Assigned task — Your task is to find every line in the records that holds the string "lean" and copy it.
═════ Material supplied
-- ==== Sys2Proof/WellFormed.lean ====
section
/-! DEFINITION. Which terms of Instr are instructions of the core: the fields' widths are in their types, so the one check left
is that the SYS row of spec/30_encoding.md R86 "matches only words no earlier row of group 0 matches". -/

namespace Sys2Proof

/-- `i.wf`: some word decodes to `i`. SYS takes every nnn but 0x0E0 (CLS) and 0x0EE (RET) (R86, R87). -/
def Instr.wf : Instr → Bool
  | .sys nnn => nnn != 0x0E0 && nnn != 0x0EE
  | .cls => true
  | .ret => true
  | .jp _ => true
  | .call _ => true
  | .seImm _ _ => true
  | .sneImm _ _ => true
  | .seReg _ _ => true
  | .ldImm _ _ => true
  | .addImm _ _ => true
  | .ldReg _ _ => true
  | .orReg _ _ => true
  | .andReg _ _ => true
  | .xorReg _ _ => true
  | .addReg _ _ => true
  | .sub _ _ => true
  | .shr _ _ => true
  | .subn _ _ => true
  | .shl _ _ => true
  | .sneReg _ _ => true
  | .ldI _ => true
  | .jpV0 _ => true
  | .rnd _ _ => true
  | .drw _ _ _ => true
  | .skp _ => true
  | .sknp _ => true
  | .ldVxDt _ => true
  | .ldVxK _ => true
  | .ldDtVx _ => true
  | .ldStVx _ => true
  | .addI _ => true
  | .ldF _ => true
  | .ldB _ => true
  | .storeRegs _ => true
  | .loadRegs _ => true

end Sys2Proof
end

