-- ==== Sys2Proof/Machine/Dispatch.lean ====
section
/-! DEFINITION. The dispatcher: one arm per instruction (spec/30_encoding.md R86). The state is that at the start of the cycle, with PC at
the instruction's own address (notes/assumptions/5.md). -/

namespace Sys2Proof.Machine

def exec (i : Instr) (s : State) : Host.Outcome State Fault Refusal :=
  match i with
  | .cls => Sys2Proof.Machine.execCls s
  | .ret => Sys2Proof.Machine.execRet s
  | .sys nnn => Sys2Proof.Machine.execSys nnn s
  | .jp nnn => Sys2Proof.Machine.execJp nnn s
  | .call nnn => Sys2Proof.Machine.execCall nnn s
  | .seImm x nn => Sys2Proof.Machine.execSeImm x nn s
  | .sneImm x nn => Sys2Proof.Machine.execSneImm x nn s
  | .seReg x y => Sys2Proof.Machine.execSeReg x y s
  | .ldImm x nn => Sys2Proof.Machine.execLdImm x nn s
  | .addImm x nn => Sys2Proof.Machine.execAddImm x nn s
  | .ldReg x y => Sys2Proof.Machine.execLdReg x y s
  | .orReg x y => Sys2Proof.Machine.execOrReg x y s
  | .andReg x y => Sys2Proof.Machine.execAndReg x y s
  | .xorReg x y => Sys2Proof.Machine.execXorReg x y s
  | .addReg x y => Sys2Proof.Machine.execAddReg x y s
  | .sub x y => Sys2Proof.Machine.execSub x y s
  | .shr x y => Sys2Proof.Machine.execShr x y s
  | .subn x y => Sys2Proof.Machine.execSubn x y s
  | .shl x y => Sys2Proof.Machine.execShl x y s
  | .sneReg x y => Sys2Proof.Machine.execSneReg x y s
  | .ldI nnn => Sys2Proof.Machine.execLdI nnn s
  | .jpV0 nnn => Sys2Proof.Machine.execJpV0 nnn s
  | .rnd x nn => Sys2Proof.Machine.execRnd x nn s
  | .drw x y n => Sys2Proof.Machine.execDrw x y n s
  | .skp x => Sys2Proof.Machine.execSkp x s
  | .sknp x => Sys2Proof.Machine.execSknp x s
  | .ldVxDt x => Sys2Proof.Machine.execLdVxDt x s
  | .ldVxK x => Sys2Proof.Machine.execLdVxK x s
  | .ldDtVx x => Sys2Proof.Machine.execLdDtVx x s
  | .ldStVx x => Sys2Proof.Machine.execLdStVx x s
  | .addI x => Sys2Proof.Machine.execAddI x s
  | .ldF x => Sys2Proof.Machine.execLdF x s
  | .ldB x => Sys2Proof.Machine.execLdB x s
  | .storeRegs x => Sys2Proof.Machine.execStoreRegs x s
  | .loadRegs x => Sys2Proof.Machine.execLoadRegs x s

end Sys2Proof.Machine
end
══════════
Solution to this exercise —
-- ==== Sys2Proof/WellFormed.lean ====
-- ==== Sys2Proof/Machine/Dispatch.lean ====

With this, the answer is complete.